2. An infrared thermometer comprising: a probe with an infrared target that receives thermal energy via conductance and infrared radiation to provide an indirect and substantially consistent source of infrared radiation, said probe further comprising at least one probe tip body having a distal end, a proximal end, an infrared opaque wall and an aperture disposed in relation to said distal end for preventing contamination of the infrared target while permitting the reception of thermal energy by the infrared target; andan infrared sensor for sensing infrared radiation from the infrared target, the infrared target being positioned within one of the aperture and within the probe tip body adjacent the distal end and axially disposed relative to said distal end such that said infrared target receives thermal energy that passes through the aperture and thereafter emits infrared radiation from a rear planar surface of said target to the infrared sensor using the infrared opaque wall of said probe tip body as a transmissive waveguide and without intermediate optical elements between said target and said sensor.
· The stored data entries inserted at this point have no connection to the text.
/-- A part that is due is its row, in every state with the counts of the tick. -/
theorem exec_rowOf_of_due {level : Level} {s t : State} {p : TickPart} (hp : p ∈ dueParts level s)
    (ht : SameCounts (counted level s) t) : exec (rowOf p) t = .next (doTickPart p t) := by
  obtain ⟨hdsr, hup, hpar, hlevel, hcount⟩ := ht
  simp only [dueParts, List.mem_append, List.mem_ite_nil_right, List.mem_singleton] at hp
  rcases hp with ((((⟨-, rfl⟩ | ⟨hdue, rfl⟩) | ⟨hdue, rfl⟩) | ⟨hdue, rfl⟩) | ⟨hdue, rfl⟩) | ⟨hdue, rfl⟩
  · rfl
  · obtain ⟨hother, hqual⟩ := (edgeDue_iff level s).1 hdue
    have hdiffers (l : Level) : otherLevel l ≠ l := by cases l <;> decide
    refine next_ite_of _ t ((edgeDue_iff _ t).2 ⟨hdiffers _, ?_⟩)
    rw [hcount, hpar]
    simpa only [counted, if_neg hother, if_pos hqual] using hqual
  · exact next_ite_of _ t (by rw [downLossDue, hdsr]; exact runsOut_ticked _ hdue)
  · exact next_ite_of _ t (by rw [selfFrameDue, hdsr]; exact runsOut_ticked _ hdue)
  · exact next_ite_of _ t (by rw [upLossDue, hup]; exact runsOut_ticked _ hdue)
  · exact next_ite_of _ t (by rw [cadenceDue, hup]; exact runsOut_ticked _ hdue)

/-! ### Whole ticks (log 8, log 10) -/

/-- A tick on which nothing but a pulse runs. -/
theorem tick_of_no_part {level : Level} {s : State} (hdue : dueParts level s = []) :
    tick level s = pulseDown (counted level s) := by
  rw [tick, tickParts, timersTick_sampleSync, hdue]
  by_cases hpulse : s.mku.pulse = 0
  · rw [if_pos ⟨hpulse, rfl⟩]
    exact (pulseDown_of_no_pulse (s := counted level s) hpulse).symm
  · rw [if_neg (fun h => hpulse h.1)]
    rfl

/-- The counted state once the order of two parts is decided. -/
def countedOnce (level : Level) (s : State) : State :=
  { counted level s with freeCount := s.freeCount + 1 }

/-- A tick with one part beside the pulse: a free choice says which of the two comes first. -/
theorem tick_of_one_part {level : Level} {s : State} {p : TickPart} (hdue : dueParts level s = [p]) :
    tick level s = doTickPart p (pulseDown (countedOnce level s)) ∨
      tick level s = pulseDown (doTickPart p (countedOnce level s)) := by
  have hparts : tickParts level s = [.pulse, p] := by
    rw [tickParts, hdue, if_neg (fun h => List.cons_ne_nil _ _ h.2)]
  have htick : tick level s = runTick 2 [.pulse, p] (counted level s) := by
    rw [tick, hparts, timersTick_sampleSync]
    rfl
  have hchoice : (choose 2 (counted level s)).1 = 0 ∨ (choose 2 (counted level s)).1 = 1 := by
    have hlt : (choose 2 (counted level s)).1 < 2 := Nat.mod_lt _ (by decide)
    omega
  rcases hchoice with h | h
  · left
    rw [htick, runTick, List.length_nil, h]
    rfl
  · right
    rw [htick, runTick, List.length_nil, h]
    rfl

/-- A tick that brings no count to its end, with no response held. -/
theorem exec_tick_of_nothing_due {level : Level} {s : State} (hexec : ∀ r, s.cmx.exec ≠ .holding r)
    (hrows : tickRows level s = []) :
    exec (.microsecondTick level) s = .next (pulseDown (counted level s)) := by
  have hheld : heldHasPlace s = false := heldHasPlace_eq_false (fun r hr => absurd hr (hexec r))
  have hdue : dueParts level s = [] := by
    rw [← List.map_eq_nil_iff (f := rowOf), dueParts_map_rowOf_of_not_held level hheld, hrows]
  exact congrArg Host.Outcome.next (tick_of_no_part hdue)

/-- A tick on which a held response has a place and no count comes to its end: both orders answer one state. -/
theorem exec_tick_of_held {level : Level} {s : State} {r : Report} (hexec : s.cmx.exec = .holding r)
    (hroom : s.rpq.queue.length < 8) (hrows : tickRows level s = []) :
    exec (.microsecondTick level) s =
      .next
        { pulseDown (counted level s) with
          freeCount := s.freeCount + 1
          rpq := { s.rpq with queue := s.rpq.queue ++ [r] }
          cmx := afterResponse s.cmx.buffer } := by
  have hheld : heldHasPlace s = true := by
    rw [heldHasPlace, hexec]
    exact decide_eq_true hroom
  refine congrArg Host.Outcome.next ?_
  rcases tick_of_one_part (dueParts_of_heldHasPlace hheld hrows) with h | h
  · rw [h, doTickPart, placeHeld_holding r (pulseDown (countedOnce level s)) hexec]
    exact if_pos hroom
  · rw [h, doTickPart, placeHeld_holding r (countedOnce level s) hexec]
    exact congrArg pulseDown (if_pos hroom)

/-- A tick on which one count comes to its end is the row of that count, before or after the pulse falls. -/
theorem exec_tick_of_one_row {level : Level} {s : State} {row : Instr} (hheld : heldHasPlace s = false)
    (hrows : tickRows level s = [row]) :
    exec (.microsecondTick level) s = exec row (pulseDown (countedOnce level s)) ∨
      ∃ v, exec row (countedOnce level s) = .next v ∧ exec (.microsecondTick level) s = .next (pulseDown v) := by
  have hmap := dueParts_map_rowOf_of_not_held level hheld
  rw [hrows, List.map_eq_singleton_iff] at hmap
  obtain ⟨p, hdue, rfl⟩ := hmap
  have hrow (t : State) (ht : SameCounts (counted level s) t) : exec (rowOf p) t = .next (doTickPart p t) :=
    exec_rowOf_of_due (by rw [hdue]; exact List.mem_singleton_self p) ht
  rcases tick_of_one_part hdue with h | h
  · left
    rw [hrow (pulseDown (countedOnce level s)) ⟨rfl, rfl, rfl, rfl, rfl⟩]
    exact congrArg Host.Outcome.next h
  · right
    exact ⟨_, hrow (countedOnce level s) ⟨rfl, rfl, rfl, rfl, rfl⟩, congrArg Host.Outcome.next h⟩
3. The infrared thermometer as recited in claim 2, wherein the infrared target comprises metal.

4. The infrared thermometer as recited in claim 2, wherein the infrared target comprises a metal foil.

5. The infrared thermometer as recited in claim 2, wherein the infrared target includes a metal selected from the group consisting of aluminum, brass, copper, and gold.

6. The infrared thermometer as recited in claim 2, wherein the aperture is infrared transparent.

7. The infrared thermometer as recited in claim 2, wherein said at least one probe tip body comprises a plurality of different probe tip bodies separably attachable to said probe.

8. The infrared thermometer as recited in claim 7, wherein said plurality of probe tip bodies include a first probe tip body configured for axillary temperature measurement and a second probe tip body configured for at least one of oral and rectal temperature measurement.

9. The infrared thermometer as recited in claim 8, wherein each of said first probe tip body and said second probe tip body are interchangeably attachable to said probe.